Customer understands and acknowledges that only transactions submitted to WEX for authorization are subject to Controls and that any transaction which exceed the limits set forth by Customer will be declined and the driver will have to use another form of payment to complete the transaction. WEX reserves the right to modify Controls upon notice to Customer when such Controls, in WEX’s reasonable opinion, are set at such a level where they are ineffective and not in accordance with the goals of the authorization control program. WEX will not be liable for any merchant’s refusal to honor the Card, regardless of the reason.

 

If Customer has a specific Program Fleet customer who requires different Controls for their Account, and wishes to allow that Program Fleet unique Controls, Customer shall make such request to WEX in a format and on a form mutually agreed upon by the parties (“Form”). Such Form must be signed by Customer and faxed to WEX. WEX and Customer agree that such Form will, if accepted by Customer, be binding to both WEX and Customer and will constitute the “best evidence” for evidentiary purposes.
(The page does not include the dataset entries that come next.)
-- ==== Sys2Proof/Laws/Operands.lean ====
section
/-! SUPPORT. The operand forms: the address of SET_CURSOR in numbers, and the ignored fields. -/

namespace Sys2Proof.Machine

/-- R37: the row-offset table as numbers. -/
theorem rowOffset_eq : ∀ row : Byte, rowOffset row =
    if row.toNat < 4 then some (BitVec.ofNat 8 ([0x00, 0x40, 0x14, 0x54].getD row.toNat 0)) else none := by decide

theorem rowOffset_lt (n : Nat) : [0x00, 0x40, 0x14, 0x54].getD n 0 < 256 := by
  match n with
  | 0 | 1 | 2 | 3 => decide
  | n + 4 => simp

/-- R203: the 9-bit sum loses nothing. -/
theorem addrSum_toNat (column offset : Byte) : (addrSum column offset).toNat = column.toNat + offset.toNat := by
  have := column.isLt
  have := offset.isLt
  simp only [addrSum, BitVec.toNat_add, BitVec.toNat_setWidth]
  omega

/-- R202: the checks and the address, in numbers. -/
theorem cursorAddr_eq (rows column row : Byte) : cursorAddr rows column row =
    if rows.toNat ≤ row.toNat then .error .rowRange
    else if 4 ≤ row.toNat then .error .rowTable
    else if 0xFF < column.toNat + [0x00, 0x40, 0x14, 0x54].getD row.toNat 0 then .error .addrOverflow
    else .ok (BitVec.ofNat 8 (column.toNat + [0x00, 0x40, 0x14, 0x54].getD row.toNat 0)) := by
  have ho := rowOffset_lt row.toNat
  unfold cursorAddr
  rw [rowOffset_eq]
  by_cases h : rows.toNat ≤ row.toNat
  · simp only [h, if_true]
  by_cases h4 : row.toNat < 4
  · have h4' : ¬ 4 ≤ row.toNat := by omega
    have hs := addrSum_toNat column (BitVec.ofNat 8 ([0x00, 0x40, 0x14, 0x54].getD row.toNat 0))
    rw [BitVec.toNat_ofNat, Nat.mod_eq_of_lt ho] at hs
    simp only [h, h4, h4', if_true, if_false, hs]
    split
    · rfl
    · congr 1
      apply BitVec.eq_of_toNat_eq
      rw [BitVec.toNat_setWidth, hs, BitVec.toNat_ofNat]
  · simp only [h, h4, Nat.le_of_not_lt h4, if_true, if_false]

end Sys2Proof.Machine
end

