-- ==== Sys2Proof/Tests/Slice0.lean ====
section
/-! SUPPORT. The model's own tests: the well-formedness check, words written out from the spec's encodings, the spec's
test vectors (95_test_vectors.md), each on one step, and for each statement with hypotheses a state that meets them. -/

namespace Sys2Proof.Tests

open Sys2Proof.Machine

/-! States. -/

/-- The EIGHT_BIT build of the vectors. -/
def eightConfig : Config := { standardConfig with busMode := .eightBit, nData := 8 }

/-- After `BEGIN columns, rows`, as far as the engine's registers go. -/
def readyAs (c : Config) (columns rows : Byte) : State :=
  { State.afterReset c with columns := columns, rows := rows, initState := .ready }

/-- An engine with the trap, after reset. -/
def trapped : State := State.afterReset { standardConfig with trapUninit := true }

/-- An engine that is about to perform one micro-op. -/
def performing (m : MicroOp) : State := { State.reset with busy := true, seq := [m] }

/-- The same with a draw for the cycle. -/
def performingWith (d : Draw) (m : MicroOp) : State := { performing m with draws := [d] }

def pinFails : Draw := { Draw.quiet with pinErr := true }

def resets : Draw := { Draw.quiet with rstN := false }

/-- The next state, where there is one. -/
def after (o : Host.Outcome State Fault Refusal) : State :=
  match o with
  | .next t => t
  | .fault _ => State.reset
  | .refused _ => State.reset

/-- A module in its 4-bit interface with two lines, as BEGIN leaves it. -/
def readyLcd : Lcd :=
  { Lcd.powerUp with phase := .four none, twoLine := true, displayOn := true, increment := true }

def withModule (l : Lcd) : State := { State.reset with lcd := l }

/-! Well-formedness: the one check, and both ends of its range (R102). -/

theorem test_ill_formed_reserved : (Instr.reserved8F 0x3#4 0x0000#16).wellFormed = false := by decide
theorem test_ill_formed_reserved_7 : (Instr.reserved8F 0x7#4 0x0000#16).wellFormed = false := by decide
theorem test_well_formed_reserved_8 : (Instr.reserved8F 0x8#4 0x0000#16).wellFormed = true := by decide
Furthermore, Customer agrees to communicate any Controls placed upon Accounts to its Program Fleets whether standard or otherwise. Customer agrees that WEX will not be liable to Customer for any loss, liability, or damage Customer or any Program Fleet suffers which arises from, are related to, or in any way are connected with any Control WEX implements pursuant to this Agreement, except to the proportional extent of WEX’s negligence.

 

WEX shall not be responsible for the choice of any particular Control level selected by Customer or a Program Fleet. The existence and/or use of Controls shall not affect the liability of Customer for unauthorized use of the Card. Customer remains liable for transactions with unreported lost or stolen cards and/or card numbers and driver ID numbers. Customer shall remain responsible to review fraud control data provided by WEX, such as transaction velocity reports, for the purpose of detecting fraud that occurs within Control parameters for a particular Account. In the event that Customer requests that WEX monitor said velocity reports, WEX will charge its customary fee.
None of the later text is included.